The audience here is intermediate-to-senior engineers shipping LLM features who need more than a naive try/except. You will leave with working Python patterns for exponential backoff, jitter, client-side throttling, and circuit breaking, plus a clear sense of when each one earns its keep.

Why LLM APIs Rate-Limit You in the First Place

LLM providers enforce limits to protect shared GPU capacity and to keep one customer from starving another. Unlike a typical CRUD API that caps requests per second, LLM APIs usually enforce two independent ceilings: requests per minute (RPM) and tokens per minute (TPM). You can blow past either one, and hitting the token limit is often the surprise.

For example, a summarization job that sends 50 small requests might sail under the RPM limit but exceed TPM because each request carries a 4,000-token document. Therefore, you have to reason about both dimensions when you size your throughput.

Most providers expose your current standing through response headers. After each call, OpenAI returns headers such as x-ratelimit-remaining-requests, x-ratelimit-remaining-tokens, and x-ratelimit-reset-tokens. Reading these lets you slow down before you get rejected, which is far cheaper than reacting to a 429 after the fact.

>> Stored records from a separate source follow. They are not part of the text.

-- ==== Sys2Proof/Laws/Frames/Supsrcs.lean ====
section
/-!
SUPPORT. Sys2Proof/Laws/Frames/Supsrcs.lean: the operations that leave the fault sources alone, a lemma for each. `fr_…` carries a property that
depends on nothing else across the operation; `eq_…` says that it reads as before.
-/
namespace Sys2Proof.Laws
open Sys2Proof.Machine

section
variable {P : Chip → Prop} (K : ∀ a b : Chip, P a → b.sup.srcs = a.sup.srcs → P b)
include K

theorem fr_supsrcs_lit (m : Chip) {regs time encs fire pegs fio sup boot bays engs mem sramValid sramBad stick wit cams pocs pipes
    rowPipes replays screens pp tenon purlin latches fresh heads eth subs trust text hk nvLog out free} (h : P m) (e0 : sup.srcs =
        m.sup.srcs) : P (Chip.mk regs time encs fire pegs fio sup boot bays engs mem sramValid sramBad stick wit cams pocs pipes
            rowPipes replays screens pp tenon purlin latches fresh heads eth subs trust text hk nvLog out free) := K _ _ h e0

theorem fr_supsrcs_Chip_wr (m : Chip) (a : Nat) (v : Word) (h0 : P m) : P (Chip.wr m a v) := K _ _ h0 rfl

theorem fr_supsrcs_Chip_put (m : Chip) (f : Fld) (v : Nat) (h0 : P m) : P (Chip.put m f v) := K _ _ h0 rfl

theorem fr_supsrcs_Chip_markFresh (a i : Nat) (m : Chip) (h0 : P m) : P (Chip.markFresh a i m) := K _ _ h0 rfl

theorem fr_supsrcs_Chip_setFlag (m : Chip) (f : Fld) (h0 : P m) : P (Chip.setFlag m f) := K _ _ h0 rfl

theorem fr_supsrcs_Chip_bumpBy (m : Chip) (a n : Nat) (h0 : P m) : P (Chip.bumpBy m a n) := K _ _ h0 rfl

theorem fr_supsrcs_Chip_bump (m : Chip) (a : Nat) (h0 : P m) : P (Chip.bump m a) := K _ _ h0 rfl

theorem fr_supsrcs_Chip_emit (m : Chip) (e : Emit) (h0 : P m) : P (Chip.emit m e) := K _ _ h0 rfl

theorem fr_supsrcs_Chip_dropResvs (c : Resv → Bool) (m : Chip) (h0 : P m) : P (Chip.dropResvs c m) := K _ _ h0 rfl

theorem fr_supsrcs_Chip_countDropped (m : Chip) (r : Resv) (h0 : P m) : P (Chip.countDropped m r) := by
  unfold Chip.countDropped
  try dsimp only
  repeat'
    first
      | with_reducible
          first
            | assumption | apply fr_supsrcs_Chip_setFlag K | apply fr_supsrcs_Chip_bump K | apply keep_ite (P := P)
      | dsimp only | split | with_reducible refine fr_supsrcs_lit K _ ?_ rfl

theorem fr_supsrcs_Chip_refreshOutputs (m : Chip) (h0 : P m) : P (Chip.refreshOutputs m) := by
  unfold Chip.refreshOutputs
  try dsimp only
  repeat'
    first
      | with_reducible
          first
            | assumption | apply fr_supsrcs_Chip_put K | apply fr_supsrcs_Chip_emit K | apply keep_foldl (P := P)
            | apply keep_foldl2 (P := P) | apply keep_ite (P := P)
      | (intro _) | dsimp only | split | with_reducible refine fr_supsrcs_lit K _ ?_ rfl

theorem fr_supsrcs_Chip_setMode (new : Nat) (cause : Option Src) (m : Chip) (h0 : P m) : P (Chip.setMode new cause m) := by
  unfold Chip.setMode
  try dsimp only
  repeat'
    first
      | with_reducible
          first
            | assumption | apply fr_supsrcs_Chip_put K
      | split | dsimp only | with_reducible refine fr_supsrcs_lit K _ ?_ rfl

theorem fr_supsrcs_Chip_dropResume (m : Chip) (h0 : P m) : P (Chip.dropResume m) := K _ _ h0 rfl

theorem fr_supsrcs_Chip_enterFireOut (cause : Option Src) (m : Chip) (h0 : P m) : P (Chip.enterFireOut cause m) := by
  unfold Chip.enterFireOut
  try dsimp only
  repeat'
    first
      | with_reducible
          first
            | assumption | apply fr_supsrcs_Chip_bump K | apply fr_supsrcs_Chip_dropResvs K | apply fr_supsrcs_Chip_countDropped K
            | apply fr_supsrcs_Chip_refreshOutputs K | apply fr_supsrcs_Chip_setMode K | apply fr_supsrcs_Chip_dropResume K
            | apply keep_forAll (P := P) | apply keep_ite (P := P)
      | (intro _) | dsimp only | split | with_reducible refine fr_supsrcs_lit K _ ?_ rfl

end

theorem eq_supsrcs_Chip_enterFireOut (cause : Option Src) (m : Chip) : (Chip.enterFireOut cause m).sup.srcs = m.sup.srcs :=
  fr_supsrcs_Chip_enterFireOut (P := fun z => z.sup.srcs = m.sup.srcs) (fun _ _ h e => e.trans h) cause m rfl

end Sys2Proof.Laws
end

What Counts as a Retryable Error

Not every failure deserves a retry. Retrying a genuinely broken request wastes money and latency, and in some cases it amplifies an outage. The rule of thumb: retry transient, server-side, or throttling errors, and fail fast on client mistakes.

Status	Meaning	Retry?
429	Rate limit or quota exceeded	Yes, with backoff
500	Internal server error	Yes, with backoff
502 / 503	Bad gateway / unavailable	Yes, with backoff
529	Anthropic overloaded	Yes, with backoff
408	Request timeout	Yes, limited
400	Malformed request	No, fix the payload
401 / 403	Auth or permission failure	No, fix credentials
404	Model or endpoint not found	No

The distinction matters because a 400 from a token-limit-exceeded prompt will never succeed on retry. As a result, you should classify errors explicitly rather than blindly retrying everything.

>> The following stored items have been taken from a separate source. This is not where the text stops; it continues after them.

theorem mirrorKeepalive_silent (h : (elapse dt m0).get F.PUR_MIRROR_CFG_mrole ≠ 1 ∨
    (elapse dt m0).purState ((elapse dt m0).get F.PUR_MIRROR_CFG_mport) ≠ 3) : mirrorKeepalive dt m0 = elapse dt m0 := by
  simp only [mirrorKeepalive, if_pos h]

theorem mirrorLinkLoss_standby (hr : (elapse dt m0).role = 2) (hd : (elapse dt m0).sup.mirrorAliveAt + 30000 ≤ (elapse dt m0).now) :
    mirrorLinkLoss dt m0 = (elapse dt m0).assert SrcName.mirrorLink := by
  simp only [mirrorLinkLoss, Chip.mirrorSilent, hr, hd, decide_true, and_self, if_true]

theorem mirrorLinkLoss_otherRole (hr : (elapse dt m0).role ≠ 2) : mirrorLinkLoss dt m0 = elapse dt m0 := by
  simp only [mirrorLinkLoss, hr, false_and, if_false]

end

/-- Settles O25: each clause is one branch of a mirror command, and the two about queues are the rule of a queued entry
(`queue_spec`) behind it. -/
theorem theMirrorQueuesEveryEntry : Obligations.TheMirrorQueuesEveryEntry := by
  refine ⟨?_, ?_, ?_, ?_, ?_, ?_, ?_, ?_, ?_, ?_, ?_, ?_, ?_⟩
  · -- MIRROR_ACK of an entry
    rintro s dt _ id o e ⟨hup, rfl⟩ ho he
    exact does_unit rfl hup (mirrorAck_entry ho he)
  · -- MIRROR_ACK of an entry: its queue
    rintro s dt _ id o e ⟨hup, rfl⟩ ho he hmode hc hp
    obtain ⟨hmirror, hqueue⟩ := queue_spec _ e hmode hc hp
    exact ⟨_, does_unit rfl hup (mirrorAck_entry ho he), rfl, hmirror, hqueue⟩
  · -- MIRROR_ACK of nothing outstanding
    rintro s dt _ id ⟨hup, rfl⟩ ho
    exact does_unit rfl hup (mirrorAck_late ho)
  · -- MIRROR_RESEND
    rintro s dt _ o ⟨hup, rfl⟩ hm hr hd
    exact does_unit rfl hup (mirrorResend_one hm hr hd)
  · -- MIRROR_TIMEOUT of an entry
    rintro s dt _ o e ⟨hup, rfl⟩ hm he hd
    exact does_unit rfl hup (mirrorTimeout_entry hm he hd)
  · -- MIRROR_TIMEOUT with nothing outstanding
    rintro s dt _ ⟨hup, rfl⟩ hm
    exact does_unit rfl hup (mirrorTimeout_none hm)
  · -- MIRROR_RECORD at a module that is no standby
    rintro s dt _ id r ⟨hup, rfl⟩ hr
    exact does_unit rfl hup (mirrorRecord_otherRole r hr)
  · -- MIRROR_RECORD of an entry
    rintro s dt _ id e _ ⟨hup, rfl⟩ hr hk rfl
    exact does_unit rfl hup (mirrorRecord_entry hr hk)
  · -- MIRROR_RECORD of an entry: its queue
    rintro s dt _ id e ⟨hup, rfl⟩ hr hk hmode hc hp
    obtain ⟨hmirror, hqueue⟩ := queue_spec _ e hmode hc hp
    have hfire := eq_fire_Chip_mirrorOut (.mirrorAck id) 32 ((elapse dt s.m).queueEntry e)
    exact ⟨_, does_unit rfl hup (mirrorRecord_entry hr hk), rfl,
      (congrArg (fun f : FireState => f.queues.getD e.port []) hfire).trans hqueue, (congrArg FireState.mirror hfire).trans hmirror⟩
  · -- MIRROR_KEEPALIVE of the primary
    rintro s dt _ ⟨hup, rfl⟩ h1 h2
    exact does_unit rfl hup (mirrorKeepalive_sends h1 h2)
  · -- MIRROR_KEEPALIVE elsewhere
    rintro s dt _ ⟨hup, rfl⟩ h
    exact does_unit rfl hup (mirrorKeepalive_silent h)
  · -- MIRROR_LINK_LOSS of a standby
    rintro s dt _ ⟨hup, rfl⟩ hr hd
    exact does_unit rfl hup (mirrorLinkLoss_standby hr hd)
  · -- MIRROR_LINK_LOSS elsewhere
    rintro s dt _ ⟨hup, rfl⟩ hr
    exact does_unit rfl hup (mirrorLinkLoss_otherRole hr)

end Sys2Proof.Proofs
end

section
/-!
PROOFS of the family 02_bays_and_cut_lists: the bay index and the bay boundary, the verdicts that a bay takes in, the bents' commands that
start, the commands that complete, job control, the bents' power and background time, and the module after power-on reset.
-/
namespace Sys2Proof.Proofs
open Sys2Proof.Machine Sys2Proof.Laws

/-! ### The bay index (R55) -/

theorem shown_bayIndexLo (m : Chip) : m.shown R.RC_BAY_INDEX_LO = m.bay % 2 ^ 32 := rfl

theorem shown_bayIndexHi (m : Chip) : m.shown R.RC_BAY_INDEX_HI = m.bay / 2 ^ 32 % 2 ^ 32 := rfl

/-- A read of RC_BAY_INDEX_LO never takes a latched word: it shows the index of its own time, and latches the high word. -/
theorem readReg_bayIndexLo (m : Chip) :
    m.readReg R.RC_BAY_INDEX_LO = (m.bay % 2 ^ 32, m.latch R.RC_BAY_INDEX_HI (some (m.bay / 2 ^ 32 % 2 ^ 32))) := by
  have hl : latchesHi R.RC_BAY_INDEX_LO = true := by decide
  have ht : tbOthers.contains R.RC_BAY_INDEX_LO = false := by decide
  have hu : m.unitUsed R.RC_BAY_INDEX_LO = true := rfl
  have hp : m.readPops R.RC_BAY_INDEX_LO = m := rfl
  have hr : m.latchRead R.RC_BAY_INDEX_LO = m.latch R.RC_BAY_INDEX_HI (some (m.bay / 2 ^ 32 % 2 ^ 32)) := by
    simp only [Chip.latchRead, hl, ht, Bool.not_true, Bool.false_and, Bool.false_eq_true, if_false]
    rfl
  have hi : instOf (R.ENC_PRB_SEQ 0) 0x100 8 R.RC_BAY_INDEX_LO = none := rfl
  simp only [Chip.readReg, hu, hp, hl, ht, hr, hi, shown_bayIndexLo, Bool.not_true, Bool.not_false, Bool.and_self, Bool.false_eq_true,
    if_false, if_true]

Exponential Backoff With Jitter

The core retry pattern for LLM rate limiting is exponential backoff: wait longer after each failure so the upstream service gets room to recover. A fixed delay is not enough, because if 100 clients all fail at once and all wait exactly two seconds, they retry in a synchronized wave and cause a second pileup. This is the “thundering herd” problem.

Jitter fixes it by randomizing each wait. Instead of everyone retrying at t + 2s, each client picks a random point in the window, spreading the load smoothly.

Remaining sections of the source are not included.